There are also deeply personal stories — like those of families displaced during World War II to make way for military expansion. Roll recalls one volunteer who still remembers that moment vividly, even though she was only a child at the time.

“She remembers her mom crying,” he said.

Such memories underscore the human impact of historical events, reminding visitors that history is not just a series of dates and facts, but a collection of lived experiences.

Beyond those narratives, Monroe County’s identity has been shaped by geography and movement. Long before modern infrastructure, the area sat at the crossroads of early travel routes — paths that would later become state roads, then rail lines, and eventually major highways. Each layer of transportation brought new opportunities, new people, and new stories.

“Sparta was at the crossroads of two state roads,” Roll explained.

That position helped accelerate development, turning the county into a hub of activity. Even today, the legacy of those early routes can be seen in the region’s continued growth and connectivity.

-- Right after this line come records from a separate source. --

/-- Words written out from the encodings of 40_register_io.md to 44_machine_control.md decode to the
instructions they stand for, and the byte of LS-8's ADD decodes to none (R69). -/
def Obligations.SampleWordsDecode : Prop :=
  decode [0x82, 0x00, 0x08] = .ok (.ldi 0 8) ∧
  decode [0x47, 0x07] = .ok (.prn 7) ∧
  decode [0xA2, 0x02, 0x05] = .ok (.mul 2 5) ∧
  decode [0xA7, 0x06, 0x01] = .ok (.cmp 6 1) ∧
  decode [0x45, 0x03] = .ok (.push 3) ∧
  decode [0x50, 0x01] = .ok (.call 1) ∧
  decode [0x56, 0x04] = .ok (.jne 4) ∧
  decode [0x01] = .ok .hlt ∧
  decode [0x45, 0x08] = .error (.invalidRegister 8) ∧
  decode [0xA0, 0x00, 0x00] = .error (.unrecognizedOpcode 0xA0)

/-- The decoder answers an instruction exactly on that instruction's encoding, whatever bytes follow it: no
bit of an encoding is dropped, and no word has two readings (R60, R63, R65, R71). -/
def Obligations.DecodeAnswersExactlyTheEncodings : Prop :=
  ∀ (bytes : List Byte) (i : Instr), decode bytes = .ok i ↔ ∃ rest, bytes = encode i ++ rest

/-! ### One step -/

/-- When the bytes at pc are an instruction's encoding, a step of a running machine is that instruction's
meaning at the same state; the step adds nothing around it (R71, R73). -/
def Obligations.StepRunsTheInstructionAtPc : Prop :=
  ∀ (s : State) (i : Instr), s.status = .running → BytesAtPc s (encode i) → step s = exec i s

/-- From a running state exactly one of three outcomes, Halted only by HLT; a stopped state is answered
unchanged, which is the model's reading of "there is no step" (log 2). No step is refused
(00_scope.md section 4). -/
def Obligations.StepHasOneOfThreeOutcomes : Prop :=
  ∀ s : State,
    (s.status = .running →
      ∃ t, step s = .next t ∧
        (t.status = .running ∨ t.status = .halted ∨ ∃ f, t.status = .faulted f) ∧
        (t.status = .halted → memRead s.pc s = .ok 0x01)) ∧
    (s.status ≠ .running → step s = .next s)

/-- R179: one step raises the first fault that applies, in the order of the rule, written out on the bytes of
memory (`Sys2Proof.Machine.firstFault`); where none applies, it completes. -/
def Obligations.FirstApplicableFaultIsRaised : Prop :=
  ∀ s : State, s.status = .running →
    (∀ f, firstFault s = some f → FaultsWith s f) ∧ (firstFault s = none → Completes s)

/-- A running machine's step completes exactly when a well-formed instruction stands at pc: each of its bytes
has an address, and CALL's return address is one (R71, R140, R179). -/
def Obligations.StepCompletesExactlyOnWellFormedInstructions : Prop :=
  ∀ s : State, s.status = .running →
    (Completes s ↔ ∃ i : Instr, BytesAtPc s (encode i) ∧ i.wellFormedAt s.pc = true)

/-- R72, the table of next program counters; a step that raises a fault leaves pc unchanged. -/
def Obligations.NextPcIsAsTabled : Prop :=
  (∀ (s t : State) (f : Fault), s.status = .running → step s = .next t → t.status = .faulted f →
    t.pc = s.pc) ∧
  ∀ (i : Instr) (s : State), s.status = .running →
    ∃ t, exec i s = .next t ∧
      ((∃ f, t.status = .faulted f) → t.pc = s.pc) ∧
      ((∀ f, t.status ≠ .faulted f) →
        match i with
        | .hlt => t.pc = s.pc + 1 ∧ t.status = .halted
        | .ret => memRead (s.reg 7).toNat s = .ok (BitVec.ofNat 8 t.pc) ∧ t.pc < 256
        | .push _ => t.pc = s.pc + 2
        | .pop _ => t.pc = s.pc + 2
        | .prn _ => t.pc = s.pc + 2
        | .call r => t.pc = (if r = 7 then s.reg 7 - 1 else s.reg r).toNat
        | .jmp r => t.pc = (s.reg r).toNat
        | .jeq r => t.pc = if s.FL.getLsbD 0 then (s.reg r).toNat else s.pc + 2
        | .jne r => t.pc = if s.FL.getLsbD 0 then s.pc + 2 else (s.reg r).toNat
        | .ldi _ _ => t.pc = s.pc + 3
        | .mul _ _ => t.pc = s.pc + 3
        | .cmp _ _ => t.pc = s.pc + 3)

/-- The generic increment step of the dispatcher's table: an instruction not marked as a control transfer, and
JEQ or JNE where its mark says it is not taken, ends past its operand bytes plus one
(30_encoding.md section 5). -/
def Obligations.UntakenInstructionsAdvanceByTheirOperandCount : Prop :=
  ∀ (i : Instr) (s : State),
    (transferMark i.op = .never ∨
      (transferMark i.op = .whenEqual ∧ s.flagE = false) ∨
      (transferMark i.op = .whenNotEqual ∧ s.flagE = true)) →
    ∃ t, exec i s = .next t ∧ t.pc = s.pc + 1 + operandCount i.op

/-! ### Register load and output -/

/-- R100: LDI. -/
def Obligations.LdiFollowsItsRule : Prop :=
  (∀ (r : RegIndex) (imm : Byte) (s : State),
    ∃ t, exec (.ldi r imm) s = .next t ∧ t.reg r = imm ∧ SameRegsBut [r] s t ∧ t.pc = s.pc + 3 ∧
      t.FL = s.FL ∧ t.out = s.out ∧ t.status = s.status ∧ SameMemory s t) ∧
  ChecksRegisterAndImmediate 0x82 .ldi ∧
  FetchPastEndFaults

/-- R102: PRN. -/
def Obligations.PrnFollowsItsRule : Prop :=
  (∀ (r : RegIndex) (s : State),
    ∃ t, exec (.prn r) s = .next t ∧ t.out = s.out ++ [s.reg r] ∧ SameRegsBut [] s t ∧
      t.pc = s.pc + 2 ∧ t.FL = s.FL ∧ t.status = s.status ∧ SameMemory s t) ∧
  ChecksOneRegister 0x47 .prn

/-- R104: LDI Rr, v followed at once by PRN Rr appends exactly v, for every register, R7 among them. -/
def Obligations.LdiThenPrnAppendsTheImmediate : Prop :=
  ∀ (r : RegIndex) (v : Byte) (s : State), s.status = .running →
    BytesAtPc s [0x82, BitVec.ofNat 8 r.val, v, 0x47, BitVec.ofNat 8 r.val] →
    ∃ t u, step s = .next t ∧ step t = .next u ∧ u.out = s.out ++ [v]

/-! ### ALU and arithmetic -/

/-- R111 and R116: the ALU's operations, modulo 256, any other failing with UnsupportedOperation; the
multiplication laws. -/
def Obligations.AluComputesItsTable : Prop :=
  (∀ a b : Byte,
    aluApply .add a b = .ok (BitVec.ofNat 8 ((a.toNat + b.toNat) % 256)) ∧
    aluApply .mul a b = .ok (BitVec.ofNat 8 ((a.toNat * b.toNat) % 256)) ∧
    aluApply .cmp a b =
      .ok (if a.toNat = b.toNat then 0x01 else if a.toNat > b.toNat then 0x02 else 0x04)) ∧
  (∀ (tag : Nat) (a b : Byte),
    aluApply (.other tag) a b = .error (.unsupportedOperation (.other tag))) ∧
  (∀ v : Byte, aluApply .mul 0 v = .ok 0 ∧ aluApply .mul 1 v = .ok v) ∧
  aluApply .mul 16 16 = .ok 0 ∧ aluApply .mul 255 255 = .ok 1

/-- R112: MUL. FL keeps its value. -/
def Obligations.MulFollowsItsRule : Prop :=
  (∀ (ra rb : RegIndex) (s : State),
    ∃ t, exec (.mul ra rb) s = .next t ∧
      (t.reg ra).toNat = (s.reg ra).toNat * (s.reg rb).toNat % 256 ∧ SameRegsBut [ra] s t ∧
      t.pc = s.pc + 3 ∧ t.FL = s.FL ∧ t.out = s.out ∧ t.status = s.status ∧ SameMemory s t) ∧
  ChecksTwoRegisters 0xA2 .mul

/-- R114 and R115: CMP writes the whole of FL, exactly one bit of it set, whatever FL was; nothing else. -/
def Obligations.CmpFollowsItsRule : Prop :=
  (∀ (ra rb : RegIndex) (s : State),
    ∃ t, exec (.cmp ra rb) s = .next t ∧
      ((s.reg ra).toNat = (s.reg rb).toNat →
        t.FL = 0x01 ∧ t.flagE = true ∧ t.flagG = false ∧ t.flagL = false) ∧
      ((s.reg ra).toNat > (s.reg rb).toNat →
        t.FL = 0x02 ∧ t.flagE = false ∧ t.flagG = true ∧ t.flagL = false) ∧
      ((s.reg ra).toNat < (s.reg rb).toNat →
        t.FL = 0x04 ∧ t.flagE = false ∧ t.flagG = false ∧ t.flagL = true) ∧
      SameRegsBut [] s t ∧ t.pc = s.pc + 3 ∧ t.out = s.out ∧ t.status = s.status ∧
      SameMemory s t) ∧
  ChecksTwoRegisters 0xA7 .cmp

/-- R27: FL is written only by CMP, which overwrites all of it, and read only by JEQ and JNE, which read E
alone; its reset value is 0x00. Said of instructions that take no fault. -/
def Obligations.FlagsAreWrittenByCmpAndReadByJumpsOnly : Prop :=
  (∀ (i : Instr) (s t : State), exec i s = .next t → (∀ f, t.status ≠ .faulted f) →
    (∀ ra rb, i ≠ .cmp ra rb) → t.FL = s.FL) ∧
  (∀ (ra rb : RegIndex) (s : State) (fl : Byte),
    exec (.cmp ra rb) (s.setFL fl) = exec (.cmp ra rb) s) ∧
  (∀ (i : Instr) (s t : State) (fl : Byte), exec i s = .next t → (∀ f, t.status ≠ .faulted f) →
    (∀ r, i ≠ .jeq r) → (∀ r, i ≠ .jne r) →
    ∃ u, exec i (s.setFL fl) = .next u ∧ u.x = t.x ∧ u.pc = t.pc ∧ u.mem = t.mem ∧
      u.out = t.out ∧ u.status = t.status) ∧
  (∀ (r : RegIndex) (s : State) (fl : Byte), fl.getLsbD 0 = s.FL.getLsbD 0 →
    (∃ t u, exec (.jeq r) s = .next t ∧ exec (.jeq r) (s.setFL fl) = .next u ∧ u.pc = t.pc) ∧
    ∃ t u, exec (.jne r) s = .next t ∧ exec (.jne r) (s.setFL fl) = .next u ∧ u.pc = t.pc) ∧
  State.reset.FL = 0x00

/-! ### Stack -/

/-- R130: PUSH. The byte stored is `x[r]` read after the decrement, at the decremented stack pointer. -/
def Obligations.PushFollowsItsRule : Prop :=
  (∀ (r : RegIndex) (s : State),
    ∃ t, exec (.push r) s = .next t ∧ t.reg 7 = s.reg 7 - 1 ∧ SameRegsBut [7] s t ∧
      memRead (s.reg 7 - 1).toNat t = .ok (if r = 7 then s.reg 7 - 1 else s.reg r) ∧
      SameMemoryBut (s.reg 7 - 1).toNat s t ∧
      t.pc = s.pc + 2 ∧ t.FL = s.FL ∧ t.out = s.out ∧ t.status = s.status) ∧
  ChecksOneRegister 0x45 .push

/-- R132: POP. For R7 the increment applies to the byte just loaded. -/
def Obligations.PopFollowsItsRule : Prop :=
  (∀ (r : RegIndex) (s : State),
    ∃ v t, memRead (s.reg 7).toNat s = .ok v ∧ exec (.pop r) s = .next t ∧
      (r ≠ 7 → t.reg r = v ∧ t.reg 7 = s.reg 7 + 1) ∧ (r = 7 → t.reg 7 = v + 1) ∧
      SameRegsBut [r, 7] s t ∧ SameMemory s t ∧
      t.pc = s.pc + 2 ∧ t.FL = s.FL ∧ t.out = s.out ∧ t.status = s.status) ∧
  ChecksOneRegister 0x46 .pop

/-- R134: PUSH then POP between registers other than R7 copies the register and gives the stack pointer
back. -/
def Obligations.PushThenPopCopies : Prop :=
  ∀ (rs rd : RegIndex) (s : State), rs ≠ 7 → rd ≠ 7 → rs ≠ rd →
    ∃ t u, exec (.push rs) s = .next t ∧ exec (.pop rd) t = .next u ∧
      u.reg rs = s.reg rs ∧ u.reg rd = s.reg rs ∧ u.reg 7 = s.reg 7 ∧
      memRead (s.reg 7 - 1).toNat u = .ok (s.reg rs)

/-- R136: the stack pointer wraps modulo 256 and no stack access faults; with STACK_WRAP_FAULTS true, a PUSH or
a CALL at SP = 0 raises OutOfBounds(-1) and a POP or a RET at SP = 255 raises OutOfBounds(256), and elsewhere
the setting changes nothing. -/
def Obligations.StackWrapsOrFaultsByParameter : Prop :=
  State.reset.reg 7 = 0xF4 ∧
  (∀ (r : RegIndex) (s : State), s.reg 7 = 0 → ∃ t, exec (.push r) s = .next t ∧
    t.reg 7 = 255 ∧ memRead 255 t = .ok (if r = 7 then 255 else s.reg r)) ∧
  (∀ (r : RegIndex) (s : State), r ≠ 7 → s.reg 7 = 255 →
    ∃ t, exec (.pop r) s = .next t ∧ t.reg 7 = 0) ∧
  (∀ s : State, s.reg 7 = 255 → ∃ t, exec .ret s = .next t ∧ t.reg 7 = 0) ∧
  (∀ (r : RegIndex) (s : State),
    pushEffect true r s =
      if s.reg 7 = 0 then .error (.outOfBounds (-1)) else pushEffect false r s) ∧
  (∀ (r : RegIndex) (s : State), s.pc + 2 < 256 →
    callEffect true r s =
      if s.reg 7 = 0 then .error (.outOfBounds (-1)) else callEffect false r s) ∧
  (∀ (r : RegIndex) (s : State),
    popEffect true r s =
      if s.reg 7 = 255 then .error (.outOfBounds 256) else popEffect false r s) ∧
  (∀ s : State,
    retEffect true s =
      if s.reg 7 = 255 then .error (.outOfBounds 256) else retEffect false s)

/-! ### Control transfer -/

/-- CALL (43_control_transfer.md). Where pc + 2 is no address it raises OutOfBounds(pc + 2), which is 256 at
pc = 254; that nothing is written then is left unsaid, as R171 asks. -/
def Obligations.CallFollowsItsRule : Prop :=
  (∀ (r : RegIndex) (s : State), s.pc + 2 ≤ 255 →
    ∃ t, exec (.call r) s = .next t ∧ t.reg 7 = s.reg 7 - 1 ∧ SameRegsBut [7] s t ∧
      memRead (s.reg 7 - 1).toNat t = .ok (BitVec.ofNat 8 (s.pc + 2)) ∧
      SameMemoryBut (s.reg 7 - 1).toNat s t ∧
      t.pc = (if r = 7 then s.reg 7 - 1 else s.reg r).toNat ∧
      t.FL = s.FL ∧ t.out = s.out ∧ t.status = s.status) ∧
  (∀ (r : RegIndex) (s : State), 255 < s.pc + 2 →
    ∃ t, exec (.call r) s = .next t ∧ t.status = .faulted (.outOfBounds ↑(s.pc + 2)) ∧
      t.pc = s.pc ∧ t.out = s.out) ∧
  ChecksOneRegister 0x50 .call

/-- R142: RET. A return to a byte that is no opcode raises UnrecognizedOpcode at the next step. -/
def Obligations.RetFollowsItsRule : Prop :=
  (∀ s : State,
    ∃ v t, memRead (s.reg 7).toNat s = .ok v ∧ exec .ret s = .next t ∧ t.pc = v.toNat ∧
      t.reg 7 = s.reg 7 + 1 ∧ SameRegsBut [7] s t ∧ SameMemory s t ∧
      t.FL = s.FL ∧ t.out = s.out ∧ t.status = s.status) ∧
  (∀ s : State, s.status = .running → memRead s.pc s = .ok 0x11 → step s = exec .ret s) ∧
  FetchPastEndFaults ∧
  (∀ (s t : State) (b : Byte), s.status = .running → exec .ret s = .next t →
    memRead t.pc t = .ok b → b ∉ opcodeBytes → FaultsWith t (.unrecognizedOpcode b t.pc))

/-- R144: JMP. A jump to its own address changes nothing at all. -/
def Obligations.JmpFollowsItsRule : Prop :=
  (∀ (r : RegIndex) (s : State),
    ∃ t, exec (.jmp r) s = .next t ∧ t.pc = (s.reg r).toNat ∧ SameRegsBut [] s t ∧ SameMemory s t ∧
      t.FL = s.FL ∧ t.out = s.out ∧ t.status = s.status) ∧
  (∀ (r : RegIndex) (s : State), (s.reg r).toNat = s.pc → exec (.jmp r) s = .next s) ∧
  ChecksOneRegister 0x54 .jmp

/-- R146: JEQ. Its register operand is checked whether or not the jump would be taken. -/
def Obligations.JeqFollowsItsRule : Prop :=
  (∀ (r : RegIndex) (s : State),
    ∃ t, exec (.jeq r) s = .next t ∧
      t.pc = (if s.FL.getLsbD 0 = true then (s.reg r).toNat else s.pc + 2) ∧
      SameRegsBut [] s t ∧ SameMemory s t ∧ t.FL = s.FL ∧ t.out = s.out ∧
      t.status = s.status) ∧
  ChecksOneRegister 0x55 .jeq ∧
  FetchPastEndFaults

Yet for all its connections to broader networks, Monroe County has retained a strong sense of local identity. It remains, in many ways, a rural place — one where agriculture has played a central role for generations, even as economic changes reshape the landscape.

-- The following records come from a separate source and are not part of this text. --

-- ==== Sys2Proof/Tests/Slice0.lean ====
section
/-! SUPPORT. The model's own tests: the well-formedness checks, the decoding of words written out from the
spec's encodings, at most two vectors of spec/95_test_vectors.md per instruction, the host's interface,
and for each statement with hypotheses a state and operands that meet them. Expected results are the
spec's (the vector is named), never the model's own answer. -/

namespace Sys2Proof.Tests

open Sys2Proof.Machine

/-- The reset state with `bytes` at `pc`, and pc there. -/
def placed (pc : Nat) (bytes : List Byte) : State :=
  (State.reset.setMem (Memory.setBytes [] pc bytes)).setPc pc

/-! ### Well-formedness: an ill-formed term for each check, which the check refuses -/

theorem test_bytesFit_refuses_ldi_at_254 : (Instr.ldi 0 8).bytesFit 254 = false := by decide
theorem test_bytesFit_allows_ldi_at_253 : (Instr.ldi 0 8).bytesFit 253 = true := by decide
theorem test_bytesFit_refuses_hlt_at_256 : Instr.hlt.bytesFit 256 = false := by decide
theorem test_returnFits_refuses_call_at_254 : (Instr.call 1).returnFits 254 = false := by decide
theorem test_wellFormedAt_refuses_call_at_254 : (Instr.call 1).wellFormedAt 254 = false := by decide
theorem test_wellFormedAt_allows_push_at_254 : (Instr.push 1).wellFormedAt 254 = true := by decide

/-! ### Decoding: every constructor's word, bit by bit from R64 -/

theorem test_decode_hlt : decode [0b00000001] = .ok .hlt := by decide
theorem test_decode_ret : decode [0b00010001] = .ok .ret := by decide
theorem test_decode_push : decode [0b01000101, 0b00000011] = .ok (.push 3) := by decide
theorem test_decode_pop : decode [0b01000110, 0b00000101] = .ok (.pop 5) := by decide
theorem test_decode_prn : decode [0b01000111, 0b00000111] = .ok (.prn 7) := by decide
theorem test_decode_call : decode [0b01010000, 0b00000001] = .ok (.call 1) := by decide
theorem test_decode_jmp : decode [0b01010100, 0b00000010] = .ok (.jmp 2) := by decide
theorem test_decode_jeq : decode [0b01010101, 0b00000110] = .ok (.jeq 6) := by decide
theorem test_decode_jne : decode [0b01010110, 0b00000100] = .ok (.jne 4) := by decide
theorem test_decode_ldi : decode [0b10000010, 0b00000001, 0b11110000] = .ok (.ldi 1 0xF0) := by decide
theorem test_decode_mul : decode [0b10100010, 0b00000010, 0b00000101] = .ok (.mul 2 5) := by decide
theorem test_decode_cmp : decode [0b10100111, 0b00000110, 0b00000001] = .ok (.cmp 6 1) := by decide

There is, Roll notes, a quiet pride in that continuity.

“People will tell you they’re third or fourth generation,” he said.

That pride is not just about longevity; it is about belonging. It is about the sense that, despite change, there is something enduring about the community.

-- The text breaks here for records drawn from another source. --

-- ==== Sys2Proof/Config.lean ====
section
/-! DEFINITION. What is fixed at the construction of a voice and left OPEN by the spec (`00_scope.md` R6): constants with
no body, so that nothing can be proved of a particular value. `Sys2Proof/Machine/Params.lean` keeps each within the limits
the spec sets for it. -/

namespace Sys2Proof.Config

/-- The argument record of the normalizer functions (`43_envelopes.md` R118). -/
structure NormArgs where
  tauAttackMs : F64
  tauAccAttackMs : F64
  tauAccDecayMs : F64
  decayTimeSec : F64
  sampleRate : Nat
deriving DecidableEq, Repr

/-- The OPEN parameters of one voice and its transcendental functions, as a record that the datapath takes
(`00_scope.md` R6, R7). -/
structure Voicing where
  /-- `SAMPLE_RATE`, samples per second (R5). -/
  sampleRate : Nat
  /-- `EVQ_DEPTH`, the largest number of event words one call accepts (`47_render_scheduler.md` R176). -/
  evqDepth : Nat
  /-- `ACCENT_VCA_GAIN` (`46_sample_step.md` R161). -/
  accentVcaGain : F64
  /-- `NORM1` (`43_envelopes.md` R118). -/
  norm1 : NormArgs → F64
  /-- `NORM2` (`43_envelopes.md` R118). -/
  norm2 : NormArgs → F64
  /-- `e^x` in `ARITH` (`00_scope.md` R7). -/
  exp : F64 → F64
  /-- `2^x` in `ARITH` (`00_scope.md` R7). -/
  pow2 : F64 → F64

/-- Free number behind `SAMPLE_RATE`, which is a positive integer and OPEN (`92_eei_decisions.md` D37; notes/assumptions/4.md). -/
opaque sampleRateRaw : Nat

/-- Free number behind `EVQ_DEPTH` (OPEN, 1 to 2^24 − 1, `92_eei_decisions.md` D24; notes/assumptions/4.md). -/
opaque evqDepthRaw : Nat

/-- Free value behind `ACCENT_VCA_GAIN` (OPEN, a real not below 0, `92_eei_decisions.md` D19; notes/assumptions/4.md). -/
opaque accentVcaGainRaw : F64

/-- Free function behind `NORM1` (OPEN, total, finite, non-negative, `92_eei_decisions.md` D10; notes/assumptions/4.md). -/
opaque norm1Raw : NormArgs → F64

/-- Free function behind `NORM2` (OPEN, total, finite, non-negative, `92_eei_decisions.md` D10; notes/assumptions/4.md). -/
opaque norm2Raw : NormArgs → F64

/-- Free function behind `e^x`: its accuracy is not given (`91_not_in_source.md` N24, `92_eei_decisions.md` D1;
notes/assumptions/5.md). -/
opaque expRaw : F64 → F64

/-- Free function behind `2^x`: its accuracy is not given (`91_not_in_source.md` N24, `92_eei_decisions.md` D1;
notes/assumptions/5.md). -/
opaque pow2Raw : F64 → F64

end Sys2Proof.Config
end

For Roll, capturing that sense is just as important as preserving artifacts or documents. History, after all, is not only what happened — it is how people understand what happened, and how they carry that understanding forward.

As the nation approaches its 250th anniversary, that work takes on added urgency. Milestones invite reflection, but they also raise questions about what will be remembered and what might be lost.

In Monroe County, those questions are answered, in part, by the steady work of one man and the institution he helps lead. Day by day, Jarrod Roll gathers the fragments of the past — stories, records, memories—and ensures they remain accessible to the present.

The county may be named for a president who never knew it, but its true history lies in the people who have lived there, served there, and passed through its crossroads. And thanks to Roll, those stories—large and small, local and global — are not slipping away.

They are being preserved, shared, and carried forward, ready to be rediscovered by the next generation as America begins its next chapter.